В эту ночь ему не спалось. Он ворочался, вставал, уходил на кухню, где вяло смолил «Приму». И было на душе неуютно и зябко.
Два дня Кочетков, проходя мимо знакомой скамейки, думал, что надо бы зайти к Палычу и не решался. На третий собрался, но на полпути с работы в 18.00 (он почему-то запомнил время с точностью до минуты) увидел, как во дворе Семушкиных, ступая босыми ногами по неплотному снегу-первенцу, прижимая к груди малышку, пятится к воротам женщина, простоволосая, в легком платье, а за ней, боком, голова к плечу — сам Семушкин, давно и верно спивающийся мужик.

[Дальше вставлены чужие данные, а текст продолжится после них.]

/-- The registers a command of the bridges, the gate drivers, the LV converter, the charger, the actuators, thermal and supplies may change. -/
def powerFrame : Instr → Option (List Nat)
  | .pwmRunStop .. =>
      some (fam 12 R.PWM_GRP_CTRL ++ fam 12 R.PWM_GRP_STAT ++ fam 12 R.PWM_GRP_SWALLOW ++ [R.SYS_FW_VIOL])
  | .pwmCentreEvent .. =>
      some (ctxRegs ++ triggerRegs ++ fam 12 R.PWM_GRP_EVSTAMP_HI ++ fam 12 R.PWM_GRP_EVSTAMP_LO ++ fam 12 R.PWM_GRP_STAT ++
        fam 12 R.PWM_GRP_SWALLOW)
  | .pwmPeakEvent .. =>
      some (ctxRegs ++ triggerRegs ++ fam 12 R.PWM_GRP_STAT ++ fam 12 R.PWM_GRP_SWALLOW)
  | .pwmUpdateEvent .. =>
      some (ctxRegs ++ triggerRegs ++ groupRegs ++ shadowRegs ++ [R.CHG_STAT, R.LVC_STAT, R.TMU_STAT])
  | .safePatternApply .. =>
      some (fam 128 R.CLE_CTX_STAT ++ fam 12 R.PWM_GRP_STAT ++ fam 12 R.PWM_GRP_SWALLOW)
  | .gateTurnOn .. =>
      some (fam 12 R.PWM_GRP_DTEXT ++ [R.GDR_GC_GS])
  | .pwmConfirmTmo .. | .pwmGateUncmd .. | .pwmGateNoOn .. | .gdrBootUv .. | .gdrCpFail .. | .gdrLgVds .. | .gdrLgCc .. =>
      some (ctxRegs ++ groupRegs ++ latchRegs ++ fam 3 R.ACT_STAT ++ fam 8 R.PFB_CMP_STAT ++ fam2 12 4 R.PWM_GRP_DUTY ++
        fam2 12 4 R.PWM_GRP_DUTYL ++ fam2 12 4 R.PWM_GRP_PHASE ++ [R.ACT_PL_STAT, R.CHG_STAT, R.LVC_STAT, R.TMU_STAT])
  | .gdrLatchClear .. =>
      some (latchRegs ++ fam 12 R.PWM_GRP_STAT ++ fam 12 R.PWM_GRP_SWALLOW ++ [R.SYS_FW_VIOL])
  | .lgDiagDone .. =>
      some (ctxRegs ++ groupRegs ++ latchRegs ++ fam 3 R.ACT_STAT ++ fam 19 R.GDR_DIAG_RES ++ fam 8 R.PFB_CMP_STAT ++ fam2 12 4 R.PWM_GRP_DUTY ++
        fam2 12 4 R.PWM_GRP_DUTYL ++ fam2 12 4 R.PWM_GRP_PHASE ++
        [R.ACT_PL_STAT, R.CHG_STAT, R.LVC_STAT, R.SYS_ARM_STAT, R.SYS_TEST_QUEUE, R.SYS_TEST_STAT, R.TMU_STAT])
  | .lvcEnable .. | .lvcOrderlyStop .. =>
      some (ctxRegs ++ groupRegs ++ fam2 12 4 R.PWM_GRP_DUTY ++ fam2 12 4 R.PWM_GRP_DUTYL ++ fam2 12 4 R.PWM_GRP_PHASE ++
        [R.LVC_CTRL, R.LVC_STAT, R.SYS_FW_VIOL])
  | .lvcDcxSrOn .. =>
      some (ctxRegs ++ groupRegs ++ fam2 12 4 R.PWM_GRP_DUTY ++ fam2 12 4 R.PWM_GRP_DUTYL ++ fam2 12 4 R.PWM_GRP_PHASE ++ [R.LVC_CFG, R.LVC_STAT])
  | .lvcDcxStartFail .. | .lvcStopDone .. | .lvcVinLow .. =>
      some (ctxRegs ++ fam 12 R.PWM_GRP_CTRL ++ fam 12 R.PWM_GRP_STAT ++ fam 12 R.PWM_GRP_SWALLOW ++ [R.LVC_STAT])
  | .lvcRunEntry .. | .lvcShed .. =>
      some (fam2 12 4 R.PWM_GRP_DUTY ++ fam2 12 4 R.PWM_GRP_DUTYL ++ fam 12 R.PWM_GRP_LEGMODE ++ fam2 12 4 R.PWM_GRP_PHASE ++
        fam 12 R.PWM_GRP_STAT ++ [R.LVC_STAT])
  | .chgEnable .. | .chgOrderlyStop .. =>
      some (ctxRegs ++ groupRegs ++ fam2 12 4 R.PWM_GRP_DUTY ++ fam2 12 4 R.PWM_GRP_DUTYL ++ fam2 12 4 R.PWM_GRP_PHASE ++
        [R.CHG_CTRL, R.CHG_STAT, R.SYS_FW_VIOL])
  | .chgFeStart .. =>
      some (ctxRegs ++ fam 12 R.PWM_GRP_CTRL ++ fam2 12 4 R.PWM_GRP_DUTY ++ fam2 12 4 R.PWM_GRP_DUTYL ++ fam 12 R.PWM_GRP_LEGMODE ++
        fam2 12 4 R.PWM_GRP_PHASE ++ fam 12 R.PWM_GRP_STAT ++ [R.CHG_STAT])
  | .chgGridTimeout .. | .chgStopDone .. | .chgGridFault .. | .chgPllUnlock .. =>
      some (ctxRegs ++ fam 12 R.PWM_GRP_CTRL ++ fam 12 R.PWM_GRP_STAT ++ fam 12 R.PWM_GRP_SWALLOW ++ [R.CHG_STAT])
  | .chgPilotChange .. =>
      some (ctxRegs ++ fam 12 R.PWM_GRP_CTRL ++ fam 12 R.PWM_GRP_STAT ++ fam 12 R.PWM_GRP_SWALLOW ++ [R.CHG_PILOT, R.CHG_STAT])
  | .ppMeasure .. =>
      some (ctxRegs ++ fam 12 R.PWM_GRP_CTRL ++ fam 12 R.PWM_GRP_STAT ++ fam 12 R.PWM_GRP_SWALLOW ++ [R.CHG_PP, R.CHG_STAT])
  | .actGo .. =>
      some (ctxRegs ++ groupRegs ++ actRegs ++ [R.CHG_STAT, R.SYS_FW_VIOL])
  | .actStop .. =>
      some (ctxRegs ++ fam 3 R.ACT_STAT ++ fam 8 R.PFB_CMP_STAT ++ fam 12 R.PWM_GRP_CTRL ++ fam 12 R.PWM_GRP_STAT ++ fam 12 R.PWM_GRP_SWALLOW ++
        [R.ACT_PL_STAT, R.CHG_STAT, R.SYS_FW_VIOL])
  | .actPlRef .. =>
      some (ctxRegs ++ fam 12 R.PWM_GRP_CTRL ++ fam 12 R.PWM_GRP_STAT ++ fam 12 R.PWM_GRP_SWALLOW ++ [R.ACT_PL_STAT, R.CHG_STAT, R.SYS_FW_VIOL])
  | .actStill .. =>
      some (ctxRegs ++ groupRegs ++ actRegs ++ [R.CHG_STAT])
  | .actStall .. | .actMoveTmo .. | .actSupLow .. =>
      some (ctxRegs ++ groupRegs ++ fam 3 R.ACT_STAT ++ fam 8 R.PFB_CMP_STAT ++ [R.ACT_PL_STAT, R.CHG_STAT])
  | .thmSample .. =>
      some (ctxRegs ++ groupRegs ++ fam 3 R.ACT_STAT ++ fam 3 R.NVC_RES ++ fam 3 R.NVC_SEQ ++ fam 8 R.PFB_CMP_STAT ++ fam 24 R.THM_SENS_T ++
        fam 16 R.THM_ZONE_F ++ fam 16 R.THM_ZONE_STAT ++ fam 16 R.THM_ZONE_T ++
        [R.ACT_PL_STAT, R.CHG_STAT, R.LVC_STAT, R.NVC_STAT, R.THM_SENS_BROKEN, R.THM_STAT])
  | .supVgdFault .. =>
      some (ctxRegs ++ groupRegs ++ latchRegs ++ fam 3 R.ACT_STAT ++ fam 8 R.PFB_CMP_STAT ++ fam2 12 4 R.PWM_GRP_DUTY ++
        fam2 12 4 R.PWM_GRP_DUTYL ++ fam2 12 4 R.PWM_GRP_PHASE ++ [R.ACT_PL_STAT, R.CHG_STAT, R.LVC_STAT, R.SUP_LATCH, R.TMU_STAT])
  | .smonbRegFault .. =>
      some ([R.SMB_AMP, R.SMB_SPEED, R.SMB_STAT, R.SMB_VDC, R.SUP_LATCH])
  | _ => none

/-- The registers a command of modes, boot, links, safety channels, lockstep, the host interface, OmterLink, NVM, update, the journal and Rattle may change. -/
def systemFrame : Instr → Option (List Nat)
  | .jrnInsert .. =>
      some ([R.JRN_NEXT_SEQ, R.JRN_OLDEST_SEQ, R.PMC_GNG_SEQ])
  | .modeReqArming .. | .modeReqDrive .. | .modeReqCharge .. | .modeReqService .. | .modeReqSleep .. | .modeReqClearSafe ..
  | .modeReqClearDegrade .. =>
      some (ctxRegs ++ groupRegs ++ channelRegs ++ modeRegs ++ rtlRegs ++ fam 3 R.ACT_STAT ++ fam 8 R.PFB_CMP_STAT ++
        [R.ACT_PL_STAT, R.CHG_STAT, R.GDR_ABC_STAT, R.LVC_STAT, R.SYS_FW_VIOL, R.SYS_TEST_QUEUE, R.SYS_TEST_STAT, R.TMU_STAT, R.TMU_TQ_APPLIED])
  | .sleepDeferred .. =>
      some (ctxRegs ++ groupRegs ++ channelRegs ++ rtlRegs ++ fam 3 R.ACT_STAT ++ fam 8 R.PFB_CMP_STAT ++ fam 2 R.TMU_SYS_CAL ++
        [R.ACT_PL_STAT, R.CHG_STAT, R.GDR_ABC_STAT, R.LVC_STAT, R.SYS_ARM_STAT, R.SYS_EN_STAT, R.SYS_TEST_QUEUE, R.SYS_TEST_STAT, R.TMU_STAT, R.TMU_TQ_APPLIED])
  | .dormantNvmIdle .. =>
      some (ctxRegs ++ groupRegs ++ [R.LVC_STAT])
  | .safeDecision .. | .degradeReaction .. | .armingStepsDone .. =>
      some (ctxRegs ++ groupRegs ++ channelRegs ++ modeRegs ++ rtlRegs ++ fam 3 R.ACT_STAT ++ fam 8 R.PFB_CMP_STAT ++
        [R.ACT_PL_STAT, R.CHG_STAT, R.GDR_ABC_STAT, R.LVC_STAT, R.SYS_TEST_QUEUE, R.SYS_TEST_STAT, R.TMU_STAT, R.TMU_TQ_APPLIED])
  | .enLevelChange .. =>
      some (channelRegs ++ fam 128 R.CLE_CTX_STAT ++ fam 12 R.PWM_GRP_STAT ++ fam 12 R.PWM_GRP_SWALLOW ++
        [R.SYS_ARM_STAT, R.SYS_EN_STAT, R.TMU_STAT, R.TMU_TQ_APPLIED])
  | .enDiscrepancy .. | .smonbAscImplaus .. | .smonbPodReceive .. =>
      some (channelRegs ++ fam 12 R.PWM_GRP_STAT ++ fam 12 R.PWM_GRP_SWALLOW)
  | .smonFirstSelection .. | .smonEvaluate .. =>
      some (channelRegs ++ fam 128 R.CLE_CTX_STAT ++ fam 12 R.PWM_GRP_STAT ++ fam 12 R.PWM_GRP_SWALLOW ++ [R.TMU_STAT])
  | .imageLoadDone .. =>
      some (stagingRegs ++ fam 3 R.UPD_PAIR_STAT ++ [R.SEC_STAT, R.SYS_ARM_STAT])
  | .firmwareStart .. =>
      some (watchRegs ++ fam 3 R.UPD_PAIR_STAT ++
        [R.NVC_LOG_HEAD, R.PMC_GNG_CAUSE_HI, R.PMC_GNG_CAUSE_LO, R.PMC_GNG_CODE, R.PMC_GNG_SEQ, R.PMC_GNG_STAT, R.SYS_FW_CTRL])
  | .plInhibitCut .. =>
      some (ctxRegs ++ groupRegs ++ fam 3 R.ACT_STAT ++ fam 8 R.PFB_CMP_STAT ++
        [R.ACT_PL_STAT, R.CHG_STAT, R.PWM_GLB_SAFE, R.PWM_GLB_STAT, R.SMA_SPEED, R.SMA_STAT, R.SMA_VDC, R.SMB_STAT])
  | .plInhibitEnd .. =>
      some (fam 12 R.PWM_GRP_STAT ++ fam 12 R.PWM_GRP_SWALLOW ++
        [R.ACT_PL_STAT, R.PWM_GLB_SAFE, R.PWM_GLB_STAT, R.SMA_SPEED, R.SMA_STAT, R.SMA_VDC, R.SMB_STAT])
  | .smonbSupplyRestore .. =>
      some (fam 12 R.PWM_GRP_STAT ++ fam 12 R.PWM_GRP_SWALLOW ++ [R.SMB_STAT])
  | .wdPeriodStart .. =>
      some (watchRegs ++ fam 3 R.LKS_PAIR_STAT ++ fam 2 R.LKS_TRI_STAT)
  | .wdAnswer .. | .wdHoldExpire .. =>
      some (fam 3 R.LKS_PAIR_STAT ++ fam 2 R.LKS_TRI_STAT ++ fam 3 R.SMA_WD_STAT ++ fam 3 R.SMB_WD_STAT)
  | .smonXcmpLost .. =>
      some (channelRegs ++ fam 12 R.PWM_GRP_STAT ++ fam 12 R.PWM_GRP_SWALLOW ++ [R.SMA_XCMP_STAT])
  | .sealRead .. =>
      some (channelRegs ++ fam 12 R.PWM_GRP_STAT ++ fam 12 R.PWM_GRP_SWALLOW ++ [R.SMA_SEAL_STAT])
  | .lksMismatch .. | .lksTriRollback .. =>
      some (lksRegs)
  | .lksResume .. =>
      some (fam 3 R.LKS_PAIR_RTIME ++ fam 3 R.LKS_PAIR_STAT ++ fam 2 R.LKS_TRI_STAT)
  | .lksTestInject .. =>
      some (fam 3 R.LKS_PAIR_STAT ++ fam 2 R.LKS_TRI_STAT)
  | .lkshoRejoinReady .. | .lksHoTmo .. =>
      some (fam 3 R.LKS_PAIR_STAT ++ fam 3 R.LKS_PAIR_VCNT_HI ++ fam 3 R.LKS_PAIR_VCNT_LO ++ fam 3 R.LKS_PAIR_VPC ++ fam 2 R.LKS_TRI_STAT)
  | .hostLost .. =>
      some ([R.HIF_STAT, R.TMU_TQ_REF])
  | .olkAckRx .. =>
      some ([R.CLV_STATUS, R.OLK_FWB_STAT, R.OLK_SEQ, R.OLK_STAT])
  | .olkAckTimeout .. =>
      some (olkRegs)
  | .timeExchange .. =>
      some ([R.CLV_STATUS, R.OLK_SEQ])
  | .olkTimeReq .. | .olkStatusSend .. | .olkFaultSend .. =>
      some ([R.OLK_SEQ])
  | .olkTimeResp .. =>
      some (fam 16 R.CLV_PER_CTRL ++ [R.CLV_OFFSET, R.CLV_RATE, R.CLV_STATUS])
  | .olkPeerLost .. =>
      some ([R.CLV_STATUS, R.OLK_STAT])
  | .olkTxqWrite .. =>
      some ([R.OLK_SEQ, R.OLK_TXQ_RD, R.OLK_TXQ_WR, R.SYS_FW_VIOL])
  | .nvcOpComplete .. =>
      some (nvcRegs ++ fam 3 R.UPD_PAIR_STAT ++ [R.SYS_FW_VIOL])
  | .updBlockCommitted .. =>
      some (stagingRegs ++ [R.NVC_STAT])
  | .updStgAbandon .. | .updCmdConfirm .. =>
      some (stagingRegs ++ [R.SYS_FW_VIOL])
  | .updStaged .. =>
      some (stagingRegs ++ [R.SEC_STAT])
  | .updActivate .. =>
      some (fam 3 R.SMA_WD_STAT ++ fam 3 R.SMB_WD_STAT ++ [R.UPD_ACT_STAT])
  | .updActDone .. =>
      some (fam 3 R.SMA_WD_STAT ++ fam 3 R.SMB_WD_STAT ++ fam 3 R.UPD_PAIR_STAT ++ [R.SEC_STAT, R.UPD_ACT_STAT, R.UPD_STAT])
  | .updhoMigDone .. =>
      some (fam 3 R.UPD_PAIR_STAT)
  | .updConfirmTimeout .. =>
      some (stagingRegs)
  | .gongFreeze .. =>
      some (ctxRegs ++ groupRegs ++ channelRegs ++ modeRegs ++ rtlRegs ++ fam 3 R.ACT_STAT ++ fam 4 R.CLE_GLB_LOAD ++ fam 8 R.PFB_CMP_STAT ++
        [R.ACT_PL_STAT, R.CHG_STAT, R.GDR_ABC_STAT, R.LVC_STAT, R.PMC_GNG_CAUSE_HI, R.PMC_GNG_CAUSE_LO, R.PMC_GNG_CODE, R.PMC_GNG_STAT, R.SYS_TEST_QUEUE, R.SYS_TEST_STAT, R.TMU_STAT, R.TMU_TQ_APPLIED])
  | .rtlMismGo .. =>
      some (lksRegs ++ [R.RTL_MISM, R.SYS_FW_VIOL])
  | .rtlStepGo .. =>
      some (fam 16 R.CLV_PER_CTRL ++ [R.SYS_FW_VIOL])
  | .acpCommand .. | .acpUpdateBlock .. | .acpActivate .. | .acpConfirm .. | .acpFwDefined .. =>
      some (hostRegs ++ [R.SYS_FW_VIOL, R.TMU_TQ_REF])
  | .olkStatus .. | .olkFault .. | .olkFwSeg .. | .olkFwBlockEnd .. | .olkActivate .. | .olkUpdateReverted .. | .olkApp .. =>
      some (olkRegs ++ [R.SYS_FW_VIOL])
  | .updhoMigFail .. | .updMigTimeout .. =>
      some (fam 3 R.SMA_WD_STAT ++ fam 3 R.SMB_WD_STAT ++ fam 3 R.UPD_PAIR_STAT)
  | _ => none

В руках у него тускло и беспощадно приседало и кралось к беззащитной, объятой ужасом женщине настороженным слепым зрачком длинное жало тридцать второго калибра.
Кочеткову сразу сделалось холодно и невесомо. Подумалось, что такого не может быть, что это ему кажется, да и не он сам готовится или уже готов к тому единственному, что должен сделать. Сердце застучало гулким перебоем. Рядом предлагающе и пустынно темнел переулок. Кочетков спокойно, на удивление спокойно рассчитывал, сможет ли он пробежать двадцать метров, перескочить забор и выбить ружье до выстрела у охваченного белой горячкой Семушкина, повторявшего одну и ту же фразу. Вдиралась она в морозный воздух по-птичьему картаво, чужеродно: «Пр-ри-говор-р, р-рас-тр-трел, п-р-р-риговор-р-р-р»…
Кочетков успел еще скинуть шинель, чтобы не путалась под ногами, успел преодолеть неслышно, крадучись эти двадцать метров, успел даже, неизвестно к чему, глянуть на часы — 18.08, когда сухо и неотвратимо щелкнул взводимый курок, взметнулась отчаянным криком Семушкина, зашлась, захлебываясь, дочка. И тогда, понимая, что опаздывает, хрипло и яростно Кочетков окликнул Семушкина, отвлек на себя его внимание. Перекидывая молодое свое тело через занозистый шаткий забор, подумал: если Семушкин станет целиться, можно будет дотянуться до ствола и остаться живым.
Семушкин не стал целиться. Повернул бледное пятно лица с пустыми, туманными глазами в сторону Кочеткова и выстрелил. В лицо Кочеткову полыхнуло жарким тугим снопом, ударило по плечу беспощадной и резкой болью, развернуло в воздухе и бросило навзничь под многоголосый перезвон в плотную и вязкую тишину…
Придя в себя, Кочетков понял, что он в больнице, узнал в белом халате Ирину, сидевшую у кровати, враз осунувшуюся и постаревшую, увидел спасенную им Семушкину, которая смотрела на него из коридора сквозь мутное дверное стекло.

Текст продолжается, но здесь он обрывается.